Гнев тотчас же создает некий призрак, возникающий из чудовищного преувеличения и искажения причины гнева. Этот призрак повышает затем гнев, и сам в свою очередь раздувается этим повышенным гневом. Таким образом все возрастает влияние их друг на друга, пока не наступит furor brevis.
Чтобы избегнуть этого, вспыльчивые люди должны стараться овладеть собою при первом же приступе гнева и выбросить на время из головы раздосадовавшее их дело: когда они обратятся к нему через час, оно покажется им уже далеко не столь досадным, а может быть и совсем неважным.
Ненависть — дело сердца; презрение — головы. Наше я невластно ни над ненавистью, ни над презрением: ибо сердце его неизменно и управляется мотивами, а голова его судит на основании неизменных правил и объективных данных. Я — простое соединение этого сердца и этой головы, ζευγμα.
Ненависть и презрение находятся в решительном антагонизме и исключают друг друга. Порою ненависть не имеет даже иного источника, кроме уважения, которое вынуждают у нас чужие превосходства. С другой стороны, было бы слишком — ненавидеть всех жалких негодяев: с бо́льшим удобством их можно презирать их, всех вместе и каждого порознь. Настоящее, неподдельное презрение, эта оборотная сторона настоящей, подлинной гордости, остается вполне скрытой и ни в чем не проявляется. Кто дает заметить свое презрение, тот уже выказывает тем самым знаки некоторого внимания, поскольку он хочет показать другому, как низко он его ценит; при этом он обнаруживает лишь ненависть, которая исключает презрение и только прикрывается им. Истинное презрение, напротив, исходит из одного лишь убеждения в негодности другого и не исключает снисхождения и пощады, посредством которых, ради собственного спокойствия и безопасности, избегают раздражать презираемое лицо; ибо вредить всякий может. Если же когда-нибудь это истинное, холодное, искреннее презрение все-таки проявится, то на него отвечают самою непримиримою ненавистью; ибо отплатить за него тою же монетою не во власти презираемого.
Всякий, приводящий нас к какому-нибудь неприятному аффекту случай, даже если он весьма незначителен, оставляет в нашем уме след, который, пока он хранится, препятствует ясному, объективному пониманию вещей и обстоятельств, даже затемняет все наши мысли, подобно тому как маленький предмет, близко поднесенный к глазам, суживает и искажает поле нашего зрения.
Что делает людей жестокосердыми, так это то, что каждый должен нести достаточное количество собственных мучений — или же ему это так кажется. Поэтому непривычное счастливое состояние делает большинство отзывчивыми и благотворительными. Но благополучие продолжительное, постоянное часто производит обратное действие, делая для людей страдание настолько чуждым, что они уже не могут принимать в нем участия: поэтому бедные оказывают иногда помощь скорее, чем богатые.
А что делает людей столь любопытными, как мы видим это по их вмешательству в чужие дела и шпионству, так это противоположный страданию полюс жизни — скука; хотя часто в этом играет роль также и зависть.

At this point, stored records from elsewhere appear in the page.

/-- The registers of block CHL. -/
def regsCHL : List RegDesc := [
  ⟨0x0, [], [⟨0, 1, .rwl, 0x0⟩, ⟨1, 1, .w1s, 0x0⟩, ⟨16, 16, .rwl, 0xffff⟩]⟩,
  ⟨0x8, [], [⟨0, 1, .ro, 0x0⟩, ⟨1, 1, .ro, 0x0⟩, ⟨2, 1, .ro, 0x0⟩, ⟨16, 16, .ro, 0x0⟩]⟩,
  ⟨0x10, [], [⟨0, 32, .rc, 0x0⟩, ⟨32, 32, .rc, 0x0⟩]⟩,
  ⟨0x18, [], [⟨0, 8, .rw, 0x8⟩, ⟨8, 8, .rw, 0x4⟩, ⟨16, 8, .rw, 0x1⟩]⟩,
  ⟨0x20, [], [⟨0, 32, .rc, 0x0⟩, ⟨32, 32, .rc, 0x0⟩]⟩,
  ⟨0x28, [], [⟨0, 32, .ro, 0x0⟩, ⟨32, 32, .rc, 0x0⟩]⟩]

/-- The registers of block TKO. -/
def regsTKO : List RegDesc := [
  ⟨0x0, [], [⟨0, 1, .rwl, 0x1⟩, ⟨1, 1, .w1s, 0x0⟩, ⟨2, 1, .rw, 0x0⟩, ⟨3, 1, .rwl, 0x0⟩, ⟨4, 1, .wo, 0x0⟩, ⟨5, 1, .wo, 0x0⟩, ⟨16, 16, .rwl, 0x1e⟩, ⟨32, 12, .rw, 0x0⟩]⟩,
  ⟨0x8, [], [⟨0, 3, .ro, 0x1⟩, ⟨3, 3, .ro, 0x0⟩, ⟨6, 1, .ro, 0x0⟩, ⟨7, 1, .ro, 0x0⟩, ⟨8, 1, .ro, 0x0⟩, ⟨9, 1, .ro, 0x0⟩]⟩,
  ⟨0x10, [], [⟨0, 32, .ro, 0x0⟩, ⟨32, 2, .ro, 0x0⟩]⟩,
  ⟨0x18, [], [⟨0, 6, .rwl, 0x0⟩, ⟨8, 6, .rwl, 0x1⟩, ⟨16, 6, .rwl, 0x2⟩]⟩,
  ⟨0x20, [], [⟨0, 8, .ro, 0x0⟩, ⟨8, 1, .ro, 0x0⟩, ⟨32, 32, .ro, 0x0⟩]⟩,
  ⟨0x100, [], [⟨0, 8, .rw, 0x0⟩]⟩,
  ⟨0x108, [], [⟨0, 1, .rw, 0x0⟩]⟩,
  ⟨0xff00, [], [⟨0, 1, .wo, 0x0⟩, ⟨1, 1, .ro, 0x0⟩, ⟨2, 1, .w1c, 0x0⟩, ⟨3, 1, .wo, 0x0⟩, ⟨16, 16, .rw, 0xffff⟩, ⟨32, 16, .ro, 0x0⟩]⟩]

/-- The registers of block PGT. -/
def regsPGT : List RegDesc := [
  ⟨0x0, [], [⟨0, 1, .rwl, 0x0⟩, ⟨1, 1, .w1s, 0x0⟩, ⟨16, 16, .rwl, 0x2f6d⟩]⟩,
  ⟨0x8, [], [⟨0, 14, .rw, 0x2000⟩, ⟨16, 8, .rw, 0x5⟩, ⟨24, 8, .rw, 0x32⟩, ⟨32, 16, .rw, 0x1f4⟩, ⟨48, 8, .rw, 0x14⟩, ⟨56, 8, .rw, 0x80⟩]⟩,
  ⟨0x10, [], [⟨0, 3, .wo, 0x0⟩, ⟨8, 48, .wo, 0x0⟩]⟩,
  ⟨0x18, [], [⟨0, 3, .ro, 0x0⟩, ⟨3, 1, .ro, 0x0⟩, ⟨4, 1, .w1c, 0x0⟩, ⟨5, 9, .ro, 0x0⟩, ⟨14, 1, .ro, 0x0⟩]⟩,
  ⟨0x100, [(0x8, 12)], [⟨0, 64, .rc, 0x0⟩]⟩,
  ⟨0x200, [], [⟨0, 14, .rw, 0x0⟩]⟩,
  ⟨0x208, [], [⟨0, 64, .rw, 0x0⟩]⟩,
  ⟨0x210, [], [⟨0, 64, .rw, 0x0⟩]⟩,
  ⟨0xff00, [], [⟨0, 1, .wo, 0x0⟩, ⟨1, 1, .ro, 0x0⟩, ⟨2, 1, .w1c, 0x0⟩, ⟨3, 1, .wo, 0x0⟩, ⟨16, 16, .rw, 0xffff⟩, ⟨32, 16, .ro, 0x0⟩]⟩]

/-- The registers of block PAT. -/
def regsPAT : List RegDesc := [
  ⟨0x110, [], [⟨0, 11, .rw, 0x0⟩, ⟨16, 16, .rw, 0x0⟩, ⟨32, 4, .rw, 0x0⟩, ⟨36, 1, .rw, 0x0⟩, ⟨37, 1, .rw, 0x0⟩, ⟨38, 2, .rw, 0x0⟩, ⟨40, 15, .rw, 0x0⟩, ⟨63, 1, .rw, 0x0⟩]⟩,
  ⟨0x0, [], [⟨0, 1, .rwl, 0x0⟩, ⟨1, 1, .w1s, 0x0⟩]⟩,
  ⟨0x100, [], [⟨0, 7, .rw, 0x0⟩]⟩,
  ⟨0x108, [], [⟨0, 64, .rw, 0x0⟩]⟩,
  ⟨0x118, [], [⟨0, 64, .rc, 0x0⟩]⟩,
  ⟨0xff00, [], [⟨0, 1, .wo, 0x0⟩, ⟨1, 1, .ro, 0x0⟩, ⟨2, 1, .w1c, 0x0⟩, ⟨3, 1, .wo, 0x0⟩, ⟨16, 16, .rw, 0xffff⟩, ⟨32, 16, .ro, 0x0⟩]⟩]

/-- The registers of block SFB. -/
def regsSFB : List RegDesc := [
  ⟨0x0, [], [⟨0, 1, .rwl, 0x0⟩, ⟨1, 1, .w1s, 0x0⟩, ⟨16, 24, .rw, 0xffffff⟩]⟩,
  ⟨0x8, [], [⟨0, 48, .rw, 0x0⟩]⟩,
  ⟨0x1000, [(0x20, 24)], [⟨0, 1, .ro, 0x0⟩, ⟨1, 1, .ro, 0x0⟩, ⟨2, 2, .ro, 0x0⟩, ⟨4, 1, .ro, 0x0⟩, ⟨5, 1, .ro, 0x0⟩, ⟨6, 1, .ro, 0x0⟩, ⟨16, 11, .ro, 0x0⟩, ⟨32, 8, .ro, 0x0⟩]⟩,
  ⟨0x1008, [(0x20, 24)], [⟨0, 32, .rc, 0x0⟩, ⟨32, 32, .rc, 0x0⟩]⟩,
  ⟨0x1010, [(0x20, 24)], [⟨0, 32, .rc, 0x0⟩, ⟨32, 32, .rc, 0x0⟩]⟩,
  ⟨0x1018, [(0x20, 24)], [⟨0, 32, .ro, 0x0⟩, ⟨32, 2, .ro, 0x0⟩]⟩]

/-- The registers of block MED. -/
def regsMED : List RegDesc := [
  ⟨0x0, [], [⟨0, 1, .rwl, 0x0⟩, ⟨1, 1, .w1s, 0x0⟩, ⟨2, 1, .rw, 0x1⟩, ⟨8, 8, .rw, 0x19⟩]⟩,
  ⟨0x8, [], [⟨0, 8, .rw, 0xa⟩, ⟨8, 8, .rw, 0x8⟩, ⟨16, 16, .rw, 0x64⟩]⟩,
  ⟨0x10, [], [⟨0, 16, .ro, 0x0⟩, ⟨16, 16, .ro, 0x0⟩, ⟨32, 16, .ro, 0x0⟩, ⟨48, 16, .ro, 0x0⟩]⟩,
  ⟨0x18, [], [⟨0, 32, .rc, 0x0⟩, ⟨32, 32, .rc, 0x0⟩]⟩,
  ⟨0x20, [], [⟨0, 32, .rc, 0x0⟩, ⟨32, 32, .rc, 0x0⟩]⟩,
  ⟨0x28, [], [⟨0, 16, .ro, 0x0⟩, ⟨16, 1, .ro, 0x0⟩, ⟨17, 6, .ro, 0x0⟩, ⟨32, 10, .ro, 0x0⟩]⟩,
  ⟨0x30, [], [⟨0, 10, .rw, 0x0⟩, ⟨16, 6, .rw, 0x0⟩]⟩,
  ⟨0x38, [], [⟨0, 1, .ro, 0x0⟩, ⟨1, 1, .ro, 0x0⟩, ⟨2, 1, .ro, 0x0⟩, ⟨3, 1, .ro, 0x0⟩, ⟨16, 16, .ro, 0x0⟩, ⟨32, 32, .ro, 0x0⟩]⟩,
  ⟨0x40, [], [⟨0, 48, .rwl, 0x0⟩]⟩,
  ⟨0x48, [], [⟨0, 7, .rwl, 0x0⟩]⟩]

Кто желает подметить свое неподдельное отношение к какому-нибудь человеку, пусть обратит внимание на впечатление, которое произведет на него неожиданно полученное от того человека письмо при первом на него взгляде.
Иногда нам кажется, что мы в одно и то же время хотим чего-нибудь и не хотим и сообразно с этим одновременно радуемся известному событию и опечалены им. Так, например, если мы должны подвергнуться решительному испытанию в каких-нибудь делах, причем неудача нам будет дорого стоить, то мы в одно и то же время и желаем наступления этого испытания, и боимся его. Если мы узнаем затем, ожидая срока испытания, что оно на этот раз отложено, то это зараз и радует и огорчает нас: ибо это случилось вопреки нашим намерениям и тем не менее дает нам минутное облегчение. То же бывает, когда мы ждем какого-нибудь важного, решающего письма, а оно не приходит.
В таких случаях на нас воздействуют, собственно, две различные причины: одна более сильная, но и более отдаленная, — желание выдержать испытание, прийти к чему-нибудь решительному; и более слабая, но более близкая, — желание оставаться до поры до времени в покое и невозмутимости, и вместе с тем пользоваться тем преимуществом, какое дает состояние неизвестности, допускающей надежду, — сравнительно с возможным несчастливым исходом. Таким образом, морально с нами случается то же, что и физически, когда в нашем поле зрения небольшой, но ближайший предмет заслоняет собою больший, но и более отдаленный.
Разум заслуживает также названия пророка: ведь он показывает нам будущее, как неизбежное следствие и действие наших настоящих поступков. Именно поэтому ему свойственно держать нас в узде, когда сладострастные желания, вспышки гнева, вожделения, алчности стремятся склонить нас к тому, что̀ в будущем должно привести нас к раскаянию.
Течение и события нашей индивидуальной жизни по их истинному смыслу и взаимной связи можно сравнить с грубыми мозаическими изображениями. Пока стоишь вплотную к ним, нельзя вполне различить изображенные предметы и понять их значительность и красоту, и лишь на некотором расстоянии то и другое становится ясным. Точно также и истинную связь выдающихся происшествий личной жизни часто понимаешь не в то время, когда они случаются, а лишь спустя значительное время.
Происходит ли это потому, что нам нужны увеличительные очки воображения? Или потому, что целое можно обозреть лишь на известном расстоянии? Или потому, что нужно дать сначала улечься страстям? Или потому, что лишь в школе опыта мы приобретаем необходимую для суждения зрелость? Вероятно, все это — вместе; но несомненно то, что поступки других лиц часто, а свои собственные — порою, мы видим в настоящем свете лишь по прошествии многих лет. Это приложимо не только к личной жизни, но и к истории.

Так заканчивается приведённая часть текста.